Broadband and mobile access will deliver Internet ubiquity and allow previously undreamt-of speeds of access in the developed world, while many developing countries will struggle with the technical and commercial challenges of providing any significant growth in access and usage.
A third way of bridging this gap, neither UN-based nor through the hope that commercial activity will eventually trickle down to the poorest countries, would be through countries such as Ireland taking a proactive stance in sharing our technical, regulatory and commercial experience.
Ireland recently submitted a bid to manage the .eu Top Level Domain on behalf of the EU. The bid was unsuccessful, but did highlight the technical and commercial challenges in undertaking such a venture on a regional basis and demonstrated the positive economic benefit of job-creation and knowledge which accrue to the country providing such services.
Leveraging the knowledge gained from this experience and from the depth of expertise within the Irish technology sector, Ireland is ideally positioned to offer this technical ability as foreign aid to developing countries. Just as we have provided educational and agricultural assistance for many years, now is the time to offer the benefits of our high-technology learnings to the developing world.
A further challenge, however, would be to develop the legal and commercial operations of Internet governance in such a way as to be acceptable to more traditional and controlled environments.

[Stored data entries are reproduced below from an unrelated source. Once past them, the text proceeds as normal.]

/-- OINC (R343, R346, R347, R843). [DEDUCED: log 74.] -/
def oinc (r : RoomId) (c : QCmd) (s : State) : State :=
  let rm := s.room r
  let at0 := s.cyc r
  let w := c.word
  let di := field w 32 11
  let rt := routeOf (rm.descOf di)
  if !(s.outReady r c) || !(opcodeOf w == 3) then s
  else
    let started := s.beginOut r c 1 7
    if !c.pred then started.skipEcc r w [di]
    else match sendErr rm s.tabs r s.job.lrooms w false with
      | some e => started.outOrDesc r w e
      | none =>
        let latch := field w 80 6
        let gen := w.extractLsb' 88 8
        let inc := w.extractLsb' 96 16
        let copies := if rt.tgt = 0 then [] else rm.copiesOf rt
        let s := started.smokeOvertake r w rt copies
        let image := leBytes 4 (pack [(0, 8, gen.toNat), (16, 16, inc.toNat)])
        let s := s.feedMirror r w (at0 + 6) (if rt.tgt = 0 then 0 else 2) latch rt image
        if rt.tgt = 0 then s.addPend r (at0 + 7) w (.oinc latch gen inc)
        else
          let y := s.takeOutput r w at0 2 (at0 + 6) (at0 + 7)
          if !y.1 then y.2
          else y.2.addPend r (at0 + 7) w (.depart
            { kind := .inc, tgt := rt.tgt, flag := rt.flag, copies := copies, mch := rt.mch, addr := latch, data := [],
              mask := 0, poison := 0, tag := tagOf w, hdr := 0,
              lat := BitVec.ofNat 64 (pack [(0, 6, latch), (6, 8, gen.toNat), (14, 16, inc.toNat)]) })

/-- An Outlet command with a reserved OPCODE (R845): OUT_FIELD, OCC 1, DUR 1. -/
def outletReserved (r : RoomId) (c : QCmd) (s : State) : State :=
  if !(s.outReady r c) || [1, 2, 3].contains (opcodeOf c.word) then s
  else
    let s := s.beginOut r c 1 1
    if c.pred then s.outFault r c.word (fcOutField, cmdWords c.word) else s

/-- OCOPY, and the Outlet commands with a reserved OPCODE (R845). -/
def execOcopy (r : RoomId) (c : QCmd) (s : State) : Host.Outcome State Fault Refusal :=
  s.done (if opcodeOf c.word = 1 then ocopy r c s else outletReserved r c s)

/-- OMSG. -/
def execOmsg (r : RoomId) (c : QCmd) (s : State) : Host.Outcome State Fault Refusal := s.done (omsg r c s)

/-- OINC. -/
def execOinc (r : RoomId) (c : QCmd) (s : State) : Host.Outcome State Fault Refusal := s.done (oinc r c s)

end Sys2Proof.Machine
end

Our mindsets would have to move to being closer to Burundi or Bangladesh, as opposed to Boston or Berlin. By transferring knowledge to developing countries' engineers and assisting them with the legal and commercial challenges of the Internet, Ireland could aid these countries to build confidence and develop the assets necessary to take advantage of the great benefits that can accrue from more widespread, globally-fair use of the internet.